PROVIDED DATA: Begin

-- ==== Sys2Proof/Machine/Headers.lean ====
section
/-! DEFINITION. Kernel headers (R27, R235, R236). -/

namespace Sys2Proof.Machine

open Sys2Proof

/-- The fields of a kernel header. -/
def hdrOf (addr v : Nat) : Hdr :=
  { addr := addr, entry := BitVec.ofNat 32 (field v 0 32), regs := 8 * (field v 32 4 + 1), uregs := 32 * (field v 36 5 + 1),
    team := field v 41 6 + 1, localBytes := 256 * field v 48 12, tiles := field v 60 6, e0 := field v 102 7,
    e1 := field v 109 7, widths := (List.range 5).map fun k => field v (72 + 6 * k) 6,
    extents := (List.range 4).map fun k => field v (128 + 64 * k) 64,
    ord := v.testBit 116, twin := v.testBit 117, nopre := v.testBit 118 }

/-- Whether the work-identifier fields keep the bounds of R27. -/
def hdrFieldsOk (h : Hdr) : Bool :=
  let ws := h.widths
  decide (ws.getD 0 0 ≤ 6) && (ws.drop 1).all (fun w => decide (w ≤ 58)) && decide (6 + ws.foldl (fun n w => n + w) 0 ≤ 64)
    && decide (1 ≤ h.e0) && decide (h.e0 ≤ 64) && decide (1 ≤ h.e1) && decide (h.e1 ≤ 2 ^ ws.getD 0 0)
    && ((ws.drop 1).zip h.extents).all fun p => decide (1 ≤ p.2) && decide (p.2 ≤ 2 ^ p.1)

/-- The teams of a launch (R27). -/
def hdrTeams (h : Hdr) : Nat := h.extents.foldl (fun n e => n * e) 1

/-- Whether a header passes the checks of R236. -/
def hdrOk (v : Nat) : Bool :=
  let h := hdrOf 0 v
  field v 384 640 == 0 && field v 119 9 == 0 && field v 66 6 == 0 && field v 47 1 == 0 && field v 32 4 != 15
    && decide (field v 48 12 ≤ 3072) && decide (h.tiles ≤ 32) && field v 0 2 == 0 && hdrFieldsOk h && h.e1 == h.team
    && decide (hdrTeams h < 2 ^ 40)

/-- A header read from its 128 bytes, or nothing when it is refused. -/
def parseHdr (addr : Nat) (bs : List Byte) : Option Hdr :=
  let v := natOfBytes bs
  if hdrOk v then some (hdrOf addr v) else none

end Sys2Proof.Machine
end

PROVIDED DATA: End

TASK DETAILS
Extract all the entries word for word.

RESULT BELOW
-- ==== Sys2Proof/Machine/Headers.lean ====
section
/-! DEFINITION. Kernel headers (R27, R235, R236). -/

namespace Sys2Proof.Machine

open Sys2Proof

/-- The fields of a kernel header. -/
def hdrOf (addr v : Nat) : Hdr :=
  { addr := addr, entry := BitVec.ofNat 32 (field v 0 32), regs := 8 * (field v 32 4 + 1), uregs := 32 * (field v 36 5 + 1),
    team := field v 41 6 + 1, localBytes := 256 * field v 48 12, tiles := field v 60 6, e0 := field v 102 7,
    e1 := field v 109 7, widths := (List.range 5).map fun k => field v (72 + 6 * k) 6,
    extents := (List.range 4).map fun k => field v (128 + 64 * k) 64,
    ord := v.testBit 116, twin := v.testBit 117, nopre := v.testBit 118 }

/-- Whether the work-identifier fields keep the bounds of R27. -/
def hdrFieldsOk (h : Hdr) : Bool :=
  let ws := h.widths
  decide (ws.getD 0 0 ≤ 6) && (ws.drop 1).all (fun w => decide (w ≤ 58)) && decide (6 + ws.foldl (fun n w => n + w) 0 ≤ 64)
    && decide (1 ≤ h.e0) && decide (h.e0 ≤ 64) && decide (1 ≤ h.e1) && decide (h.e1 ≤ 2 ^ ws.getD 0 0)
    && ((ws.drop 1).zip h.extents).all fun p => decide (1 ≤ p.2) && decide (p.2 ≤ 2 ^ p.1)

/-- The teams of a launch (R27). -/
def hdrTeams (h : Hdr) : Nat := h.extents.foldl (fun n e => n * e) 1

/-- Whether a header passes the checks of R236. -/
def hdrOk (v : Nat) : Bool :=
  let h := hdrOf 0 v
  field v 384 640 == 0 && field v 119 9 == 0 && field v 66 6 == 0 && field v 47 1 == 0 && field v 32 4 != 15
    && decide (field v 48 12 ≤ 3072) && decide (h.tiles ≤ 32) && field v 0 2 == 0 && hdrFieldsOk h && h.e1 == h.team
    && decide (hdrTeams h < 2 ^ 40)

/-- A header read from its 128 bytes, or nothing when it is refused. -/
def parseHdr (addr : Nat) (bs : List Byte) : Option Hdr :=
  let v := natOfBytes bs
  if hdrOk v then some (hdrOf addr v) else none

end Sys2Proof.Machine
end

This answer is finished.